(Records excerpted from a collection)
-- ==== Sys2Proof/Laws/KeptA.lean ====
section
/-! SUPPORT. The operations keep it, first part. -/

namespace Sys2Proof.Machine

set_option linter.unusedTactic false
set_option linter.unreachableTactic false
set_option linter.unusedVariables false

variable {q : State}



theorem State.addTotal_kept {s0 x1 x2} (h0 : Kept q s0) : Kept q (State.addTotal s0 x1 x2) := by
  unfold State.addTotal
  try dsimp only
  repeat' (first | (with_reducible first | assumption | apply kept_all) | (simp only [kept_mk]))

theorem State.setWord_kept {s : State} {w ix v} (h : Kept q s) : Kept q (s.setWord w ix v) := by
  unfold State.setWord
  split
  · exact ⟨SMap.sorted_set _ h.ctl _ _, h.t0, h.seed0, h.seed1, h.pending, h.now, h.draws, h.out⟩
  · exact h

theorem State.fset_kept {s0 x1 x2 x3} (h0 : Kept q s0) : Kept q (State.fset s0 x1 x2 x3) := by
  unfold State.fset
  try dsimp only
  repeat' (first | (with_reducible first | assumption | apply State.setWord_kept))

theorem State.fadd_kept {s0 x1 x2 x3} (h0 : Kept q s0) : Kept q (State.fadd s0 x1 x2 x3) := by
  unfold State.fadd
  try dsimp only
  repeat' (first | (with_reducible first | assumption | apply State.addTotal_kept | apply State.fset_kept))

theorem State.fwrap_kept {s0 x1 x2 x3} (h0 : Kept q s0) : Kept q (State.fwrap s0 x1 x2 x3) := by
  unfold State.fwrap
  try dsimp only
  repeat' (first | (with_reducible first | assumption | apply State.addTotal_kept | apply State.fset_kept))

theorem State.setEvAux_kept {s0 x1 x2 x3} (h0 : Kept q s0) : Kept q (State.setEvAux s0 x1 x2 x3) := by
  unfold State.setEvAux
  try dsimp only
  repeat' (first | (with_reducible first | assumption | apply kept_all) | (simp only [kept_mk]))

theorem countEdge_kept {x0 x1 s2} (h2 : Kept q s2) : Kept q (countEdge x0 x1 s2) := by
  unfold countEdge
  try dsimp only
  repeat' (first | (with_reducible first | assumption | apply kept_ite | apply kept_ite2 | apply kept_getD | apply State.fset_kept | apply State.fwrap_kept | apply State.setEvAux_kept) | split | (dsimp only))

theorem runPackage_kept {x0 s1} (h1 : Kept q s1) : Kept q (runPackage x0 s1) := by
  unfold runPackage
  try dsimp only
  repeat' (first | (with_reducible first | assumption | apply kept_all) | (simp only [kept_mk]) | (with_reducible first | apply kept_ite | apply kept_ite2) | split | (dsimp only))

theorem State.setNow_kept {s : State} {n : Nat} (h : Kept q s) (hn : s.now ≤ n) : Kept q { s with now := n } :=
  ⟨h.ctl, h.t0, h.seed0, h.seed1, h.pending, h.now.trans hn, h.draws, h.out⟩

theorem State.upTo_kept {s : State} {t} (h : Kept q s) : Kept q (s.upTo t) := by
  unfold State.upTo
  dsimp only
  have h1 : Kept q { (if s.fget PW_THERM.CUT [] = 0 then s else s.fwrap PW_THERM.CUT_TICKS [] (aoTicksAt s.pw.aoStart (s.now + (t - s.now)) - s.aoTicks)) with
      now := s.now + (t - s.now) } := by
    apply State.setNow_kept
    · exact kept_ite h (State.fwrap_kept h)
    · split
      · exact Nat.le_add_right ..
      · rw [State.fwrap_now]
        exact Nat.le_add_right ..
  split
  · exact runPackage_kept h1
  · exact h1

theorem sampleSource_kept {x0 x1 x2 s3} (h3 : Kept q s3) : Kept q (sampleSource x0 x1 x2 s3) := by
  unfold sampleSource
  try dsimp only
  repeat' (first | (with_reducible first | assumption | apply kept_ite | apply kept_ite2 | apply State.fset_kept | apply countEdge_kept) | split | (dsimp only) | (with_reducible first | refine kept_snd (by with_reducible assumption) ?_ | refine kept_some (by with_reducible assumption) ?_))

theorem setSource_kept {x0 x1 s2} (h2 : Kept q s2) : Kept q (setSource x0 x1 s2) := by
  unfold setSource
  try dsimp only
  repeat' (first | (with_reducible first | assumption | apply sampleSource_kept))

theorem ok_kept {s0} (h0 : Kept q s0) : KeptOut q (ok s0) := by
  unfold ok
  try dsimp only
  repeat' (first | (with_reducible first | assumption | apply keptOut_next))

theorem State.emit_kept {s : State} {o} (h : Kept q s) : Kept q (s.emit o) :=
  ⟨h.ctl, h.t0, h.seed0, h.seed1, h.pending, h.now, h.draws, h.out.trans (List.suffix_cons ..)⟩

theorem State.done_kept {s0 x1 x2} (h0 : Kept q s0) : Kept q (State.done s0 x1 x2) := by
  unfold State.done
  try dsimp only
  repeat' (first | (with_reducible first | assumption | apply State.emit_kept))

theorem State.draw_kept {s : State} (h : Kept q s) : Kept q s.draw :=
  ⟨h.ctl, h.t0, h.seed0, h.seed1, h.pending, h.now, Nat.le_succ_of_le h.draws, h.out⟩
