theorem fetchLines_kept {x0 x1 x2 s3} (h3 : Kept q s3) : Kept q (fetchLines x0 x1 x2 s3) := by
  induction x2 generalizing x0 x1 s3 with
  | nil =>
    unfold fetchLines
    try dsimp only
    repeat' (first | (with_reducible assumption) | (intro _) | (with_reducible first | apply kept_ite | apply kept_ite2 | apply putBlock_kept | apply touchLine_kept | apply serveStrand_kept) | split | (dsimp only) | (with_reducible first | refine kept_snd (by with_reducible assumption) ?_ | refine kept_some (by with_reducible assumption) ?_))
  | cons a l ih =>
    unfold fetchLines
    try dsimp only
    repeat' (first | (with_reducible assumption) | (intro _) | (with_reducible first | apply kept_ite | apply kept_ite2 | apply ih | apply putBlock_kept | apply touchLine_kept | apply serveStrand_kept) | split | (dsimp only) | (with_reducible first | refine kept_snd (by with_reducible assumption) ?_ | refine kept_some (by with_reducible assumption) ?_))

theorem expFetch_kept {x0 x1 s2} (h2 : Kept q s2) : Kept q (expFetch x0 x1 s2) := by
  unfold expFetch
  try dsimp only
  repeat' (first | (with_reducible first | assumption | apply kept_ite | apply kept_ite2 | apply fetchLines_kept) | split | (dsimp only) | (with_reducible first | refine kept_snd (by with_reducible assumption) ?_ | refine kept_some (by with_reducible assumption) ?_))

theorem damage_kept {x0 x1 x2 x3 x4 x5 s6} (h6 : Kept q s6) : Kept q (damage x0 x1 x2 x3 x4 x5 s6) := by
  unfold damage
  try dsimp only
  repeat' (first | (with_reducible first | assumption | apply kept_ite | apply kept_ite2 | apply putBlock_kept | apply State.fadd_kept) | split | (dsimp only))

theorem expLine_kept {x0 x1 x2 x3 x4 x5 x6 s7} (h7 : Kept q s7) : Kept q (expLine x0 x1 x2 x3 x4 x5 x6 s7) := by
  unfold expLine
  try dsimp only
  repeat' (first | (with_reducible first | assumption | apply kept_ite | apply kept_ite2 | apply fillLine_kept | apply expFetch_kept | apply putBlock_kept) | split | (dsimp only) | (with_reducible first | refine kept_snd (by with_reducible assumption) ?_ | refine kept_some (by with_reducible assumption) ?_))

theorem decodeDone_kept {x0 x1 s2} (h2 : Kept q s2) : Kept q (decodeDone x0 x1 s2) := by
  unfold decodeDone
  try dsimp only
  repeat' (first | (with_reducible first | assumption | apply kept_ite | apply kept_ite2 | apply damage_kept | apply fault_kept | apply State.fadd_kept | apply putBlock_kept) | split | (dsimp only) | (with_reducible first | refine kept_snd (by with_reducible assumption) ?_ | refine kept_some (by with_reducible assumption) ?_))

theorem startDecode_kept {x0 x1 x2 s3} (h3 : Kept q s3) : Kept q (startDecode x0 x1 x2 s3) := by
  unfold startDecode
  try dsimp only
  repeat' (first | (with_reducible first | assumption | apply kept_ite | apply kept_ite2 | apply putBlock_kept | apply expFetch_kept) | split | (dsimp only) | (with_reducible first | refine kept_snd (by with_reducible assumption) ?_ | refine kept_some (by with_reducible assumption) ?_))

theorem setShaperPending_kept {x0 x1 x2 s3} (h3 : Kept q s3) : Kept q (setShaperPending x0 x1 x2 s3) := by
  unfold setShaperPending
  try dsimp only
  repeat' (first | (with_reducible first | assumption | apply kept_ite | apply kept_ite2 | apply State.fset_kept) | split | (dsimp only))

theorem shaperWritten_kept {x0 x1 x2 s3} (h3 : Kept q s3) : Kept q (shaperWritten x0 x1 x2 s3) := by
  unfold shaperWritten
  try dsimp only
  repeat' (first | (with_reducible first | assumption | apply kept_all) | (simp only [kept_mk]) | (with_reducible first | apply kept_ite | apply kept_ite2 | apply setShaperPending_kept) | split | (dsimp only))

theorem State.setSchedPort_kept {s0 x1 x2} (h0 : Kept q s0) : Kept q (State.setSchedPort s0 x1 x2) := by
  unfold State.setSchedPort
  try dsimp only
  repeat' (first | (with_reducible first | assumption | apply kept_all) | (simp only [kept_mk]))

theorem gateCommit_kept {x0 s1} (h1 : Kept q s1) : Kept q (gateCommit x0 s1) := by
  unfold gateCommit
  try dsimp only
  repeat' (first | (with_reducible first | assumption | apply kept_ite | apply kept_ite2 | apply State.fset_kept | apply State.setSchedPort_kept) | split | (dsimp only))

theorem refreshGates_kept {x0 s1} (h1 : Kept q s1) : Kept q (refreshGates x0 s1) := by
  unfold refreshGates
  try dsimp only
  repeat' (first | (with_reducible assumption) | (intro _) | (with_reducible first | apply kept_foldl | apply kept_foldl2 | apply State.fset_kept))

theorem gateTick_kept {x0 s1} (h1 : Kept q s1) : Kept q (gateTick x0 s1) := by
  unfold gateTick
  try dsimp only
  repeat' (first | (with_reducible first | assumption | apply refreshGates_kept | apply State.fset_kept))

theorem gateSwitch_kept {x0 s1} (h1 : Kept q s1) : Kept q (gateSwitch x0 s1) := by
  unfold gateSwitch
  try dsimp only
  repeat' (first | (with_reducible first | assumption | apply State.setSchedPort_kept | apply State.fset_kept | apply gateTick_kept) | split | (dsimp only) | (with_reducible first | refine kept_snd (by with_reducible assumption) ?_ | refine kept_some (by with_reducible assumption) ?_))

> **Requirement**
All lines above with "trans" in them should be returned.

> **Solution for this problem**
  ⟨h.ctl, h.t0, h.seed0, h.seed1, h.pending, h.now.trans hn, h.draws, h.out⟩
  ⟨h.ctl, h.t0, h.seed0, h.seed1, h.pending, h.now, h.draws, h.out.trans (List.suffix_cons ..)⟩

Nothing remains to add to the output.